How to use python to crawl thousands of fund data 07/09 Update SLTechnology News&Howtos

How to use python to crawl thousands of fund data

2025-07-09 Update From: SLTechnology News&Howtos shulou NAV: SLTechnology News&Howtos > Internet Technology >

Shulou(Shulou.com)06/01 Report--

This article is about how to use python to crawl tens of millions of fund data. The editor thinks it is very practical, so share it with you as a reference and follow the editor to have a look.

Fund code

Crawling fund data is a necessary condition to know the fund code, how to get it, open the official website to find it.

After clicking around, I found the home page of the fund code, thought, turned the page and crawled.

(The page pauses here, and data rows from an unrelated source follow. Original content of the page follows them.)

-- ==== Sys2Proof/Machine/Jpeg.lean ====
section
/-!
DEFINITION. Baseline JPEG decoding (R469, R470, R475): markers, Huffman tables, entropy-coded segments with restart
intervals, dequantisation and chroma replication, as ITU-T T.81 gives them; the spec names the standard and does not
print it (log 23). The pixels of the integer IDCT are a free value of the coefficients.
-/
namespace Sys2Proof.Machine

/-- The place of coefficient k of the zigzag order in a block (T.81, Figure A.6). -/
def zigzag : List Nat :=
  [0, 1, 8, 16, 9, 2, 3, 10, 17, 24, 32, 25, 18, 11, 4, 5, 12, 19, 26, 33, 40, 48, 41, 34, 27, 20, 13, 6, 7, 14, 21, 28,
   35, 42, 49, 56, 57, 50, 43, 36, 29, 22, 15, 23, 30, 37, 44, 51, 58, 59, 52, 45, 38, 31, 39, 46, 53, 60, 61, 54, 47,
   55, 62, 63]

/-- The code words of a Huffman table, each with a leading 1, from the number of codes of each length and their values
(T.81, Annex C). -/
def huffCodes : Nat → Nat → List Nat → List Nat → List (Nat × Nat)
  | _, _, [], _ => []
  | l, c, n :: ns, vs =>
    (vs.take n).zipIdx.map (fun e => (2 ^ l + c + e.2, e.1)) ++ huffCodes (l + 1) (2 * (c + n)) ns (vs.drop n)

/-- A component of the frame: its identifier, its sampling factors and its quantisation table. -/
structure JpegComp where
  id : Nat
  h  : Nat
  v  : Nat
  tq : Nat

/-- The blocks of a component as its scan gave them: the data units of an MCU across and down, and the MCUs across. -/
structure JpegBlocks where
  h      : Nat
  v      : Nat
  across : Nat
  blocks : List (List Int)

/-- What a JPEG decoder holds between markers: the quantisation tables, the DC tables (key 0-3) and AC tables (key 4-7),
the restart interval, and the blocks of each component that has been scanned. -/
structure JpegState where
  quant    : List (Nat × List Nat) := []
  huff     : List (Nat × List (Nat × Nat)) := []
  interval : Nat := 0
  done     : List (Nat × JpegBlocks) := []

/-- The frame: its dimensions and its components. -/
structure JpegFrame where
  w     : Nat
  h     : Nat
  comps : List JpegComp

def JpegFrame.hMax (f : JpegFrame) : Nat := (f.comps.map (·.h)).foldl max 1
def JpegFrame.vMax (f : JpegFrame) : Nat := (f.comps.map (·.v)).foldl max 1

/-- The frame of a SOF0 segment. The factors of a single component have no effect (T.81, A.2.2). -/
def frameOf (seg : List Byte) : JpegFrame :=
  let n := le seg 5 1
  { w := be16 seg 3, h := be16 seg 1
    comps := (List.range n).map (fun k =>
      let f := le seg (7 + 3 * k) 1
      { id := le seg (6 + 3 * k) 1, h := if n = 1 then 1 else f / 16, v := if n = 1 then 1 else f % 16
        tq := le seg (8 + 3 * k) 1 }) }

/-! ## Blocks -/

/-- The value of n extra bits (T.81, F.2.2.1). -/
def extended (n v : Nat) : Int := if n ≠ 0 ∧ v < 2 ^ (n - 1) then (v : Int) - (2 ^ n - 1 : Nat) else v

/-- The AC coefficients of a block from coefficient k on, as (k, value) (T.81, F.2.2.2). -/
def acCoefs (ac : List (Nat × Nat)) : Nat → Nat → BitSource → Except DecodeFault (List (Nat × Int) × BitSource)
  | 0, _, r => .ok ([], r)
  | n + 1, k, r =>
    if 63 < k then .ok ([], r)
    else do
      let off := r.at
      let (sym, r) ← r.code ac 16
      let k := k + sym / 16
      if sym % 16 = 0 then
        if sym / 16 = 15 then acCoefs ac n (k + 1) r else if sym = 0 then .ok ([], r) else .error (off, 1)
      else if 63 < k ∨ 10 < sym % 16 then .error (off, 1)
      else do
        let (v, r) ← r.take (sym % 16)
        let (rest, r) ← acCoefs ac n (k + 1) r
        .ok ((k, extended (sym % 16) v) :: rest, r)

/-- The dequantised block of its coefficients in zigzag order, in raster order. -/
def dequantised (q : List Nat) (cs : List (Nat × Int)) : List Int :=
  (List.range 64).map (fun i =>
    let k := zigzag.findIdx (· == i)
    (cs.find? (fun c => c.1 == k)).elim 0 (fun c => c.2 * (q.getD k 0 : Nat)))

/-- A scan's component: its place in the frame, and its tables. -/
structure ScanComp where
  comp : Nat
  h    : Nat
  v    : Nat
  dc   : List (Nat × Nat)
  ac   : List (Nat × Nat)
  q    : List Nat

/-- One block of a component, from the DC value before it. -/
def readBlock (c : ScanComp) (pred : Int) (r : BitSource) : Except DecodeFault ((List Int × Int) × BitSource) := do
  let off := r.at
  let (n, r) ← r.code c.dc 16
  if 11 < n then .error (off, 1)
  else do
    let (v, r) ← r.take n
    let dc := pred + extended n v
    let (cs, r) ← acCoefs c.ac 64 1 r
    .ok ((dequantised c.q ((0, dc) :: cs), dc), r)

/-- The DC predictions of a scan, by component. -/
abbrev Preds := Nat → Int

/-- The blocks of one component in an MCU. -/
def readUnits (c : ScanComp) : Nat → Preds → BitSource → Except DecodeFault (List (Nat × List Int) × Preds × BitSource)
  | 0, p, r => .ok ([], p, r)
  | n + 1, p, r => do
    let ((b, dc), r) ← readBlock c (p c.comp) r
    let (bs, p, r) ← readUnits c n (fun k => if k = c.comp then dc else p k) r
    .ok ((c.comp, b) :: bs, p, r)

/-- The blocks of one MCU. -/
def readMcu : List ScanComp → Preds → BitSource → Except DecodeFault (List (Nat × List Int) × Preds × BitSource)
  | [], p, r => .ok ([], p, r)
  | c :: cs, p, r => do
    let (a, p, r) ← readUnits c (c.h * c.v) p r
    let (b, p, r) ← readMcu cs p r
    .ok (a ++ b, p, r)

/-- The blocks of n MCUs. -/
def readMcus (cs : List ScanComp) : Nat → Preds → BitSource → Except DecodeFault (List (Nat × List Int) × BitSource)
  | 0, _, r => .ok ([], r)
  | n + 1, p, r => do
    let (a, p, r) ← readMcu cs p r
    let (b, r) ← readMcus cs n p r
    .ok (a ++ b, r)

/-! ## Segments -/

/-- Entropy-coded bytes up to the next marker, without their stuffing; what follows, with its offset. -/
def entropy (off : Nat) : List Byte → List (Nat × Byte) × Nat × List Byte
  | [] => ([], off, [])
  | a :: rest =>
    if a ≠ 0xFF then
      let x := entropy (off + 1) rest
      ((off, a) :: x.1, x.2)
    else match rest with
      | [] => ([], off, [a])
      | b :: more =>
        if b = 0 then
          let x := entropy (off + 2) more
          ((off, a) :: x.1, x.2)
        else ([], off, a :: b :: more)

/-- A restart marker (T.81, Table B.1). -/
def restartMarker (bs : List Byte) : Bool := bs.getD 0 0 == 0xFF && (bs.getD 1 0).toNat / 8 == 0x1A

/-- The n MCUs of a scan, interval by interval: their blocks, and what follows them. -/
def readScan (cs : List ScanComp) (interval : Nat) : Nat → Nat → Nat → List Byte →
    Except DecodeFault (List (Nat × List Int) × Nat × List Byte)
  | 0, _, off, bs => .ok ([], off, bs)
  | fuel + 1, n, off, bs => do
    let (data, next, rest) := entropy off bs
    let m := if interval = 0 then n else min interval n
    let r : BitSource := { bits := bitsOf data, stop := (next, if rest.length < 2 then 0 else 1) }
    let (a, r) ← readMcus cs m (fun _ => 0) r
    if n ≤ m then .ok (a, (if r.bits.length < 8 then next else r.at), rest)
    else if !restartMarker rest then .error (next, if rest.length < 2 then 0 else 1)
    else do
      let (b, off, bs) ← readScan cs interval fuel (n - m) (next + 2) (rest.drop 2)
      .ok (a ++ b, off, bs)

/-- The quantisation tables of a DQT segment. -/
def quantTables (seg : List Byte) : List (Nat × List Nat) :=
  (chunks 65 (seg.length / 65) seg).map (fun c => (le c 0 1 % 16, (List.range 64).map (fun k => le c (1 + k) 1)))

/-- The tables of a DHT segment. -/
def huffTables : Nat → List Byte → List (Nat × List (Nat × Nat))
  | 0, _ => []
  | n + 1, seg =>
    if seg.length < 17 then []
    else
      let counts := (List.range 16).map (fun k => le seg (1 + k) 1)
      let sum := counts.sum
      let key := le seg 0 1 % 4 + (if 16 ≤ le seg 0 1 then 4 else 0)
      (key, huffCodes 1 0 counts (((seg.drop 17).take sum).map (·.toNat))) :: huffTables n (seg.drop (17 + sum))

/-- Segments of a DQT and a DHT are whole: 8-bit tables, numbered 0-3 (T.81, Table B.4, B.5). -/
def quantOk (seg : List Byte) : Bool :=
  seg.length % 65 == 0 && (chunks 65 (seg.length / 65) seg).all (fun c => decide (le c 0 1 < 4))

/-- The table with a key. -/
def tableOf {α : Type} (k : Nat) (l : List (Nat × List α)) : Option (List α) := (l.find? (fun e => e.1 == k)).map (·.2)

/-- The components of a SOS segment with their tables; none where one of them is not there (T.81, B.2.3). -/
def scanComps (f : JpegFrame) (x : JpegState) (seg : List Byte) : Option (List ScanComp) :=
  let n := le seg 0 1
  if seg.length ≠ 4 + 2 * n ∨ n = 0 ∨ le seg (1 + 2 * n) 1 ≠ 0 ∨ le seg (2 + 2 * n) 1 ≠ 63 then none
  else (List.range n).mapM (fun k =>
    let t := le seg (2 + 2 * k) 1
    let i := f.comps.findIdx (fun c => c.id == le seg (1 + 2 * k) 1)
    match f.comps[i]? with
    | none => none
    | some c =>
      (tableOf (t / 16) x.huff).bind (fun dc => (tableOf (4 + t % 16) x.huff).bind (fun ac => (tableOf c.tq x.quant).map (fun q =>
        { comp := i, h := if n = 1 then 1 else c.h, v := if n = 1 then 1 else c.v, dc := dc, ac := ac, q := q }))))

/-- Decode a scan whose entropy-coded data begins at an offset. -/
def decodeScan (f : JpegFrame) (cs : List ScanComp) (x : JpegState) (off : Nat) (bs : List Byte) :
    Except DecodeFault (JpegState × Nat × List Byte) := do
  let one (c : ScanComp) : Nat × Nat := match f.comps[c.comp]? with
    | some y => (ceilDiv (ceilDiv (f.w * y.h) f.hMax) 8, ceilDiv (ceilDiv (f.h * y.v) f.vMax) 8)
    | none => (0, 0)
  let (across, down) := match cs with
    | [c] => one c
    | _ => (ceilDiv f.w (8 * f.hMax), ceilDiv f.h (8 * f.vMax))
  let (blocks, off, rest) ← readScan cs x.interval (across * down) (across * down) off bs
  .ok ({ x with done := x.done ++ cs.map (fun c =>
    (c.comp, { h := c.h, v := c.v, across := across
               blocks := (blocks.filter (fun b => b.1 == c.comp)).map (·.2) })) }, off, rest)

/-- Every component of the frame has been scanned. -/
def JpegState.whole (f : JpegFrame) (x : JpegState) : Bool :=
  (List.range f.comps.length).all (fun k => x.done.any (fun d => d.1 == k))

/-- Read markers and scans from an offset on until the last promised pixel is there: the blocks, and the input bytes
read. -/
def readJpeg (f : JpegFrame) : Nat → JpegState → Nat → List Byte → Except DecodeFault (JpegState × Nat)
  | 0, _, off, _ => .error (off, 0)
  | n + 1, x, off, bs =>
    if x.whole f then .ok (x, off)
    else match bs with
      | a :: b :: rest =>
        if a ≠ 0xFF then .error (off, 1)
        else if b = 0xFF then readJpeg f n x (off + 1) (b :: rest)
        else
          let m := b.toNat
          if m = 1 ∨ m / 8 = 0x1A ∨ m = 0xD8 then readJpeg f n x (off + 2) rest
          else if m = 0xD9 then .error (off, 0)
          else
            let l := be16 rest 0
            let seg := (rest.take l).drop 2
            let next := off + 2 + l
            if rest.length < l ∨ rest.length < 2 then .error (off + 2 + rest.length, 0)
            else if l < 2 then .error (off, 1)
            else if m = 0xDB then
              if quantOk seg then readJpeg f n { x with quant := quantTables seg ++ x.quant } next (rest.drop l)
              else .error (off, 1)
            else if m = 0xC4 then
              readJpeg f n { x with huff := huffTables seg.length seg ++ x.huff } next (rest.drop l)
            else if m = 0xDD then readJpeg f n { x with interval := be16 seg 0 } next (rest.drop l)
            else if m = 0xC0 then readJpeg f n x next (rest.drop l)
            else if m = 0xDA then
              match scanComps f x seg with
              | none => .error (off, 1)
              | some cs => do
                let (x, off, bs) ← decodeScan f cs x next (rest.drop l)
                readJpeg f n x off bs
            else if 0xE0 ≤ m ∧ m ≤ 0xEF ∨ m = 0xFE then readJpeg f n x next (rest.drop l)
            else .error (off, 1)
      | _ => .error (off + bs.length, 0)

/-- Sample (x, y) of a component from its blocks. -/
def JpegBlocks.sample (b : JpegBlocks) (x y : Nat) : Byte :=
  let bx := x / 8
  let by_ := y / 8
  let i := (by_ / b.v * b.across + bx / b.h) * (b.h * b.v) + by_ % b.v * b.h + bx % b.h
  Config.idct (b.blocks.getD i []) (8 * (y % 8) + x % 8)

/-- The planes of a frame, each W × H: chroma is replicated to full resolution (R470). -/
def JpegFrame.planes (f : JpegFrame) (x : JpegState) : List (List Byte) :=
  f.comps.mapIdx (fun k c =>
    let b := ((x.done.find? (fun d => d.1 == k)).map (·.2)).getD { h := 1, v := 1, across := 1, blocks := [] }
    (List.range (f.w * f.h)).map (fun i =>
      b.sample (i % f.w * c.h / f.hMax) (i / f.w * c.v / f.vMax)))

/-- Decode a JPEG buffer: its planes of U8 values in raster order, and the input bytes read (R469, R470, R475). -/
def jpegDecode (bs : List Byte) : Except DecodeFault (List (List Byte) × Nat) :=
  match findSof 65536 (bs.take 65536) with
  | none => .error (0, 1)
  | some (_, seg) => do
    let f := frameOf seg
    let (x, off) ← readJpeg f (bs.length + 1) {} 0 bs
    .ok (f.planes x, off)

end Sys2Proof.Machine
end

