-- ==== Sys2Proof/Machine/Intake.lean ====
section
/-!
DEFINITION. The commands of the Intake pipeline (16): queues, samples, the Shaker, the cache and direct loads.
-/
namespace Sys2Proof.Machine

/-- The INK_ block of queue n. -/
def baseINK (n : Nat) : Nat := 0xD00100 + 0x40 * n

/-! ## Enable, disable and flush (R490-R492) -/

/-- The bits of INK_Qq_CFG that a write stores: enable, aug, cache, coarse, kind, port and tenant. -/
def cfgMask : BitVec 32 := 0xEFE0003F

/-- The err of a refused enable, or 0 (R491: whether or not the queue has a region budget or caches, log 76). -/
def State.queueErr (s : State) (x : Queue) : Nat :=
  let t := x.tenant
  let lists := s.mapped t (72 * x.roiBase.toNat) (72 * 32)
  let cache := s.mapped t (72 * x.cacheBase.toNat) (72 * (x.cacheSlots.toNat * x.cacheLines.toNat))
  if !(s.tenant t).enable then 1
  else if ¬lists ∨ ¬cache then 2
  else if x.kind = 0 ∨ 5 < x.kind then 3
  else 0

/-- Every tag of a queue is invalid (R490). -/
def flushCache (n : Nat) (s : State) : State := s.setQueue n { s.queue n with tags := [] }

/-- A write of INK_Qq_CFG while enable is 0: the fields are stored, and enable = 1 is judged (R491; the tags of a
queue that is enabled are invalid, log 75). -/
def configQueue (n : Nat) (v : BitVec 32) (s : State) : State :=
  let x := s.queue n
  let y := { x with cfg := v &&& cfgMask &&& 0x7FFFFFFF, tags := if bit v 28 then [] else x.tags }
  if !bit v 31 then s.setQueue n y
  else
    let e := s.queueErr y
    if e ≠ 0 then s.setQueue n { y with err := BitVec.ofNat 3 e }
    else s.setQueue n { y with cfg := setBit y.cfg 31 true, err := 0, count := 0, samples := [], tags := [] }

/-- A sample belongs to a descriptor that has passed its checks and is not admitted yet: it waits for its spanning tag
(R477, R565). -/
def State.awaits (s : State) (x : Queue) (y : Sample) : Bool :=
  y.job.isNone && (s.ring x.tenant y.ring).inflight.any (fun d => d.seq == y.seq && (match d.st with
    | .spanWait _ => true
    | .fetched => true
    | _ => false))

/-- A sample of queue n has not gone forward; that of a descriptor rejected or aborted since is none. -/
def State.unforwarded (s : State) (n : Nat) : Bool :=
  (s.queue n).samples.any (fun y => y.job.isSome || s.awaits (s.queue n) y)

/-- A write of INK_Qq_CFG (R490, R491; a flush while enable is 1 has no other effect, log 74). -/
def writeQueueCfg (q : Requester) (n : Nat) (v : BitVec 32) (s : State) : State :=
  let x := s.queue n
  if !x.enable then configQueue n v s
  else if bit v 28 then flushCache n s
  else if bit v 31 ∨ s.unforwarded n then regError q (baseINK n) s
  else s.setQueue n { x with cfg := setBit x.cfg 31 false }

/-- QUEUE_ENABLE (R491). -/
def execQueueEnable (q : Requester) (n : Fin 16) (v : BitVec 32) (s : State) : Result :=
  .next (regWrite q (.blk (baseINK n)) (writeQueueCfg q n v) s)

/-- CACHE_FLUSH (R490). -/
def execCacheFlush (q : Requester) (n : Fin 16) (s : State) : Result :=
  .next (regWrite q (.blk (baseINK n)) (flushCache n) s)

/-! ## The Shaker (R485-R487) -/

/-- One round of a draw. -/
def shakerRound (k0 k1 : BitVec 32) (i : Nat) (x : BitVec 32 × BitVec 32) : BitVec 32 × BitVec 32 :=
  let rot := [13, 17, 5, 24].getD i 0
  let x0 := x.1 + x.2 + (if i % 2 = 1 then k1 else k0) + BitVec.ofNat 32 i * 0x9E3779B9
  (x0, x.2.rotateLeft rot ^^^ x0)

/-- Draw n of a sample. -/
def shaker (seed : BitVec 64) (index : BitVec 32) (epoch : BitVec 8) (n : Nat) : BitVec 32 × BitVec 32 :=
  let x1 : BitVec 32 := (epoch.zeroExtend 32 <<< 16) ||| BitVec.ofNat 32 n
  [0, 1, 2, 3].foldl (fun x i => shakerRound (seed.extractLsb' 0 32) (seed.extractLsb' 32 32) i x) (index, x1)

/-- (x mod (2J + 1)) − J. -/
def drawn (x : BitVec 32) (j : Nat) : Int := (x.toNat % (2 * j + 1) : Int) - j

/-- (256 + a) × u / 256 + o, rounded ties-to-even and limited to 0-255. -/
def gained (a o : Int) (u : Nat) : Nat :=
  let n := (256 + a) * u + 256 * o
  let q := n / 256
  let r := n % 256
  let y := if 128 < r ∨ (r = 128 ∧ q % 2 = 1) then q + 1 else q
  (max 0 (min 255 y)).toNat

/-- Fields of INK_Qq_AUG. -/
def Queue.pad (x : Queue) : Nat := fld x.augCfg 24 8
def Queue.jitter (x : Queue) : Nat := fld x.augCfg 16 8
def Queue.gain (x : Queue) : Nat := fld x.augCfg 8 7
def Queue.offset (x : Queue) : Nat := fld x.augCfg 0 7

/-- Pixel (i, j) of a plane of width w. -/
def pixel (w : Nat) (p : List Byte) (i j : Nat) : Nat := (p.getD (i * w + j) 0).toNat

/-- A base plane of w × h after the augmentation (R487). -/
def augment (x : Queue) (d0 d1 : BitVec 32 × BitVec 32) (w h : Nat) (p : List Byte) : List Nat :=
  let dx := drawn d0.1 x.jitter
  let dy := drawn d0.2 x.jitter
  let a := drawn d1.1 x.gain
  let o := drawn d1.2 x.offset
  (List.range (w * h)).map (fun k =>
    let i : Int := (k / w : Nat) + dy
    let j : Int := (k % w : Nat) + dx
    gained a o (if 0 ≤ i ∧ i < h ∧ 0 ≤ j ∧ j < w then pixel w p i.toNat j.toNat else x.pad))

/-! ## Planes (R472, R476, R481) -/

/-- A value of d bits as U8 (R472). -/
def toU8 (d x : Nat) : Nat := if 8 < d then min 255 ((x + 2 ^ (d - 9)) / 2 ^ (d - 8)) else x

/-- Each c × c block of a plane of width w and height h as its mean (R481). -/
def coarsen (c w h : Nat) (p : List Byte) : List Byte :=
  (List.range ((w / c) * (h / c))).map (fun k =>
    let i := k / (w / c) * c
    let j := k % (w / c) * c
    let sum := ((List.range (c * c)).map (fun m => pixel w p (i + m / c) (j + m % c))).sum
    BitVec.ofNat 8 ((sum + c * c / 2) / (c * c)))

/-- A row of w values. -/
def fitRow (w : Nat) (row : List Byte) : List Byte := (List.range w).map (fun k => row.getD k 0)

/-- Values as N9 nonets, each less the zero point (R54, R472). -/
def zeroed (z : Nat) (us : List Nat) : List Nonet := us.map (fun (u : Nat) => BitVec.ofInt 9 ((u : Int) - z))

/-- A rectangle of a plane of width w, in raster order. -/
def crop (w : Nat) (p : List Byte) (r : Nat × Nat × Nat × Nat) : List Nat :=
  (List.range (r.2.2.1 * r.2.2.2)).map (fun k => pixel w p (r.2.1 + k / r.2.2.1) (r.1 + k % r.2.2.1))

/-! ## Cutting a sample (R481-R485) -/

/-- Change the sample of a job in queue n. -/
def modSample (n job : Nat) (f : Sample → Sample) (s : State) : State :=
  let x := s.queue n
  s.setQueue n { x with samples := x.samples.map (fun y => if y.job = some job then f y else y) }

/-- The sample of a job in queue n. -/
def State.sampleFor (s : State) (n job : Nat) : Option Sample := (s.queue n).samples.find? (fun y => y.job == some job)

/-- A sample of queue n counts as complete: it is, its job has failed or gone, or its descriptor will get no job (R477,
R492). -/
def State.sampleDone (s : State) (n : Nat) (y : Sample) : Bool :=
  y.complete || (match y.job with
    | some id => !((s.job? id).any (fun j => j.result.isNone))
    | none => !s.awaits (s.queue n) y)

/-- The oldest sample of queue n that is not complete, with its job. -/
def State.cutting (s : State) (n : Nat) : Option (Sample × Job) :=
  ((s.queue n).samples.find? (fun y => !s.sampleDone n y)).bind (fun y =>
    (y.job.bind s.job?).map (fun j => (y, j)))

/-- Intake serves a tenant: before it serves another than the last one, its stores are zeroed (R163). -/
def serveInk (t : Nat) (s : State) : State :=
  if s.ink.lastTenant = some t then s else { s with ink := { s.ink with lastTenant := some t, store := [] } }

/-- What Intake's stores hold of its work for a tenant. -/
def storeInk (t : Nat) (rows : List (List Byte)) (s : State) : State :=
  let s := serveInk t s
  { s with ink := { s.ink with store := rows } }

/-- Intake serves a queue: FRONT is on and the queue is enabled. -/
def State.inkServes (s : State) (n : Nat) : Bool := s.on domFRONT && (s.queue n).enable

/-- The list buffer of the sample before one (R483, R484). -/
def Queue.listRegion (x : Queue) (index : BitVec 32) : Nat × Nat :=
  (72 * (x.roiBase.toNat + 16 * ((index - 1).toNat % 2)), 72 * 16)

/-- The rectangles of a list buffer, if it names the sample before this one (R483, R484). -/
def State.regionList (s : State) (x : Queue) (index : BitVec 32) : Option (List (Nat × Nat × Nat × Nat)) :=
  let prev := index - 1
  let bs := (s.readTen x.tenant (x.listRegion index).1 (x.listRegion index).2).getD []
  if le bs 0 4 = prev.toNat then
    some ((List.range (min 64 (le bs 4 1))).map (fun r =>
      let o := 72 + 16 * r
      (le bs o 4, le bs (o + 4) 4, le bs (o + 8) 4, le bs (o + 12) 4)))
  else none

/-- The regions that the cut of a sample reads: its list buffer, where it has a region budget. -/
def Queue.cutReads (x : Queue) (y : Sample) : List (Nat × Nat) := if y.budget = 0 then [] else [x.listRegion x.count]

/-- Intake begins to cut the oldest sample of a queue of kind 4 or 5: it takes its index and the region list
(R484, R485). A claimed line of the list is waited for (R519). -/
def cutStart (n : Nat) (s : State) : State :=
  let x := s.queue n
  match s.cutting n with
  | none => s
  | some (y, j) =>
    if !s.inkServes n ∨ x.kind < 4 ∨ y.cut ∨ s.claimedAny x.tenant (x.cutReads y) then s
    else match readRegions inkBlock j.id x.tenant (x.cutReads y) (serveInk x.tenant s) with
      | (false, s) => s
      | (true, s) =>
        let list := if y.budget = 0 then some [] else s.regionList x x.count
        let s := s.setQueue n { s.queue n with count := x.count + 1 }
        let s := modSample n j.id (fun y => { y with
          cut := true, index := x.count, roiStale := list.isNone, rects := list.getD [] }) s
        if list.isNone then raise (176 + n) s else s

/-- SAMPLE_CUT_START (R484). -/
def execSampleCutStart (n : Fin 16) (s : State) : Result := .next (cutStart n s)

/-- The rows of a line slot, as U8 values (R449, R472). -/
def Port.slotRows (x : Port) (bs : List Byte) : List (List Byte) :=
  (List.range x.rows).map (fun r => (List.range x.ws).map (fun k =>
    BitVec.ofNat 8 (toU8 x.depth (le bs (72 + x.b * (r * x.ws + k)) x.b % 2 ^ x.depth))))

/-- Intake consumes the next line of the ring into the sample it cuts, and RD advances (R450, R481). -/
def consumeLine (n : Nat) (s : State) : State :=
  let x := s.queue n
  let p := s.port x.port
  match s.cutting n with
  | none => s
  | some (y, j) =>
    let t := p.tenant.toNat
    let slot := (p.slotAddr p.rd, p.slotBytes)
    if !s.inkServes n ∨ x.kind ≠ 4 ∨ !y.cut ∨ y.lines ≤ y.taken ∨ p.fill = 0 ∨ p.hostRead ∨ s.claimedAny t [slot] then s
    else match readRegions inkBlock j.id t [slot] s with
      | (false, s) => s.setPort x.port { s.port x.port with rd := p.rd + 1 }
      | (true, s) =>
        let bs := (s.readTen t slot.1 slot.2).getD []
        let seam := le bs 12 2 % 2 == 1
        let rows := (List.range j.srcDims.2.2).map (fun k => fitRow j.srcDims.1 ((p.slotRows bs).getD k []))
        let s := storeInk x.tenant rows (s.setPort x.port { p with rd := p.rd + 1 })
        let s := modSample n j.id (fun y => { y with
          taken := y.taken + 1, seam := y.seam || seam
          firstSeq := if y.taken = 0 then BitVec.ofNat 64 (le bs 0 8) else y.firstSeq
          planes := rows.mapIdx (fun k row => y.planes.getD k [] ++ row) }) s
        s.modJob j.id (fun j => { j with seam := j.seam || seam })

/-- RING_LINE_CONSUME (R481). -/
def execRingLineConsume (n : Fin 16) (s : State) : Result := .next (consumeLine n s)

Http://fund.eastmoney.com/allfund.html

As a result, F12 unexpectedly opened the fundcode_search.js in the following figure.

Right-click the new tab to open →

Found that all the fund codes are there, then it is even easier.

Import requests

Import re

Import json

Import pandas as pd

Url = 'http://fund.eastmoney.com/js/fundcode_search.js'

R = requests.get (url)

A = re.findall ('var r = (. *])', r.text) [0]

B = json.loads (a)

Fundcode = pd.DataFrame (b, columns= ['fundcode',' fundsx', 'name',' category', 'fundpy'])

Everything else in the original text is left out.